Task objective:
Report the number of lines below in which the word "Bool" occurs. Nothing else is needed.

Supplied data:
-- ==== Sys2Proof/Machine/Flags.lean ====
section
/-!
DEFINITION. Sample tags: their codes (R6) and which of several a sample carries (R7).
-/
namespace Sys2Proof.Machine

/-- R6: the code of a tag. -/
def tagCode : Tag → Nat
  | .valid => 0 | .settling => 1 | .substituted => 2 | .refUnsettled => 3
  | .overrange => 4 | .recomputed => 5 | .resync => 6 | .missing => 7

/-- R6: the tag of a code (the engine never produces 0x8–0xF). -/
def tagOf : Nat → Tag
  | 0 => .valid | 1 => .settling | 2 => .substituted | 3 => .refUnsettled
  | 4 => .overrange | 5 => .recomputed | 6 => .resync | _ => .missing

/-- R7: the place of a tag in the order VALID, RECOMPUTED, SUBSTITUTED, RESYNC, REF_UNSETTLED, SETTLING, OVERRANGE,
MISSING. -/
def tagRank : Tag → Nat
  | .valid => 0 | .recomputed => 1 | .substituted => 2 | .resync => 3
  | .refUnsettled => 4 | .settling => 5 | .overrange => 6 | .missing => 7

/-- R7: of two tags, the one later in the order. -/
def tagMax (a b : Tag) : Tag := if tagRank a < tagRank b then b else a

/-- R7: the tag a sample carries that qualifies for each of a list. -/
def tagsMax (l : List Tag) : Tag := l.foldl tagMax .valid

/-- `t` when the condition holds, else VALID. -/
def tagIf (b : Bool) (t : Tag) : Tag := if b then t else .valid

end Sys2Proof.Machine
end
--
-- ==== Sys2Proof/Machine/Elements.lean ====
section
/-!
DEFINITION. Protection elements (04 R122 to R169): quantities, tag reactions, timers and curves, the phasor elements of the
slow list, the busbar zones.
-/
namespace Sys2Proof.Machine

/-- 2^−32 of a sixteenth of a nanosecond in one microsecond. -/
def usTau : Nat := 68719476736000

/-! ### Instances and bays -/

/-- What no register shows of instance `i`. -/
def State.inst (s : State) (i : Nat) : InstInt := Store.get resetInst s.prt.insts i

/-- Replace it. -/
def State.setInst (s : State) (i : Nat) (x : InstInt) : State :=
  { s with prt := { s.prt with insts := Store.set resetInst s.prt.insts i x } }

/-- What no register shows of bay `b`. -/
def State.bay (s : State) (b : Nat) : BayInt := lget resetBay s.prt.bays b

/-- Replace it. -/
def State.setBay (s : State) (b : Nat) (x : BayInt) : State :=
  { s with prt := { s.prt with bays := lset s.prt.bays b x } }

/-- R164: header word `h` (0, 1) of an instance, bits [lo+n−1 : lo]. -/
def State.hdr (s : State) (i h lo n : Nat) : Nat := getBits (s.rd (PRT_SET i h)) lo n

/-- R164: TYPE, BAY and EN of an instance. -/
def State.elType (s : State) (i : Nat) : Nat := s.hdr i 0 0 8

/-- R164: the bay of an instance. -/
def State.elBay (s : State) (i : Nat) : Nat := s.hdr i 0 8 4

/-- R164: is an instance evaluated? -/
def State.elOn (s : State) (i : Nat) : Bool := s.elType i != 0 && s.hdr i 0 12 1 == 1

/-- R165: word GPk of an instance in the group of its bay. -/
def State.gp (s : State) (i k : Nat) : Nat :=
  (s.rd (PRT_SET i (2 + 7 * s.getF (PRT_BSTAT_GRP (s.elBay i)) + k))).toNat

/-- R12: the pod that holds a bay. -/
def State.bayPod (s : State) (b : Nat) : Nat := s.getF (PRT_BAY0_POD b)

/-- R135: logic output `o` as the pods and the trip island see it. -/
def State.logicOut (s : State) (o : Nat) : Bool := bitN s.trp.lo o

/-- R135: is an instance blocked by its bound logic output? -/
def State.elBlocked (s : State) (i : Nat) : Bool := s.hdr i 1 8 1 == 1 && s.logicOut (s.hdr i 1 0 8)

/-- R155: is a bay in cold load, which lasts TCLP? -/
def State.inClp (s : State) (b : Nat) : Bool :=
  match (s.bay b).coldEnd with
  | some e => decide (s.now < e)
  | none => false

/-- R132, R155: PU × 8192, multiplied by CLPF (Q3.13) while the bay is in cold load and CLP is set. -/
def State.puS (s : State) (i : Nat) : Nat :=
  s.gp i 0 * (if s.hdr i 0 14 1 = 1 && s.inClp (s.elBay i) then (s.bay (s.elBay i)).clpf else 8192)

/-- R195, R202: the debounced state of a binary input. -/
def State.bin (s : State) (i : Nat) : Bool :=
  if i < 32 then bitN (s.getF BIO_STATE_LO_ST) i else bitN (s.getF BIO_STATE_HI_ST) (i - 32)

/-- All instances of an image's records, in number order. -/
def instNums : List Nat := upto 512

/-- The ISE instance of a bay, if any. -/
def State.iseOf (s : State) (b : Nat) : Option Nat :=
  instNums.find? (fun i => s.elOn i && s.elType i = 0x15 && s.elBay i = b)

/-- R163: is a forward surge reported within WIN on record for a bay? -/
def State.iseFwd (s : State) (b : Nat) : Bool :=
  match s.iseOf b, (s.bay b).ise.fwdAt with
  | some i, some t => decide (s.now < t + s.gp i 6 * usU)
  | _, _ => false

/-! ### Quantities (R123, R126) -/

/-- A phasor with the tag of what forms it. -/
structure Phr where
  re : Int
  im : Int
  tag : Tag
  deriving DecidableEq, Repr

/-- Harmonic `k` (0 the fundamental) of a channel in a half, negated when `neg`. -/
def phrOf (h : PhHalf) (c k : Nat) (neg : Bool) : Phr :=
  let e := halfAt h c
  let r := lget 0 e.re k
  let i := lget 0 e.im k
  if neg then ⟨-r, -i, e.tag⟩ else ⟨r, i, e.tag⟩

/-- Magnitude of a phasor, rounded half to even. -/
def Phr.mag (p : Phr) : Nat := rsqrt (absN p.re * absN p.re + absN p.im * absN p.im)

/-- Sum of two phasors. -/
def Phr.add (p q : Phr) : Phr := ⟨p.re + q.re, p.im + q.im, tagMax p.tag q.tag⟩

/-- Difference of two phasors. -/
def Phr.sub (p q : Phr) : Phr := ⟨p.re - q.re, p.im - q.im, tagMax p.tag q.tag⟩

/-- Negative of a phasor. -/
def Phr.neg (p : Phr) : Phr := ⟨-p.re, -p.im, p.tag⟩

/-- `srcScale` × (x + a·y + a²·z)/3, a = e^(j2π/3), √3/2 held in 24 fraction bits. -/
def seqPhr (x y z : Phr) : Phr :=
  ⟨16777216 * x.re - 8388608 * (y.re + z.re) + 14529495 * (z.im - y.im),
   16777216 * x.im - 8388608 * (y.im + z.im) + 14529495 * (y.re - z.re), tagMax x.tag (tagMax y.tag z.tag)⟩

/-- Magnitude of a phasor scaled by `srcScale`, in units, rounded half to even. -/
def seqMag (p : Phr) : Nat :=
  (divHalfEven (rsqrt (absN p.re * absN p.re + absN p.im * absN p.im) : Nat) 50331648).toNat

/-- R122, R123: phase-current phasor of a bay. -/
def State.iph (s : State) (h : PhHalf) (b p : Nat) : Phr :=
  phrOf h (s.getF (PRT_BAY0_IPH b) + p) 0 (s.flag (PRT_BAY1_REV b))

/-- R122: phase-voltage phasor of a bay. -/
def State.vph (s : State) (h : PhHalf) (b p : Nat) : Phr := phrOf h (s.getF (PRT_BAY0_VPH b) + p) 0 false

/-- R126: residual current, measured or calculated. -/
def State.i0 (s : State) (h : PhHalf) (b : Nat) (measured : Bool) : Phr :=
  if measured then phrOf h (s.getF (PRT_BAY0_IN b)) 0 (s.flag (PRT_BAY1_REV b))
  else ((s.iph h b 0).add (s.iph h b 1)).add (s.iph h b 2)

Exercise solution:
9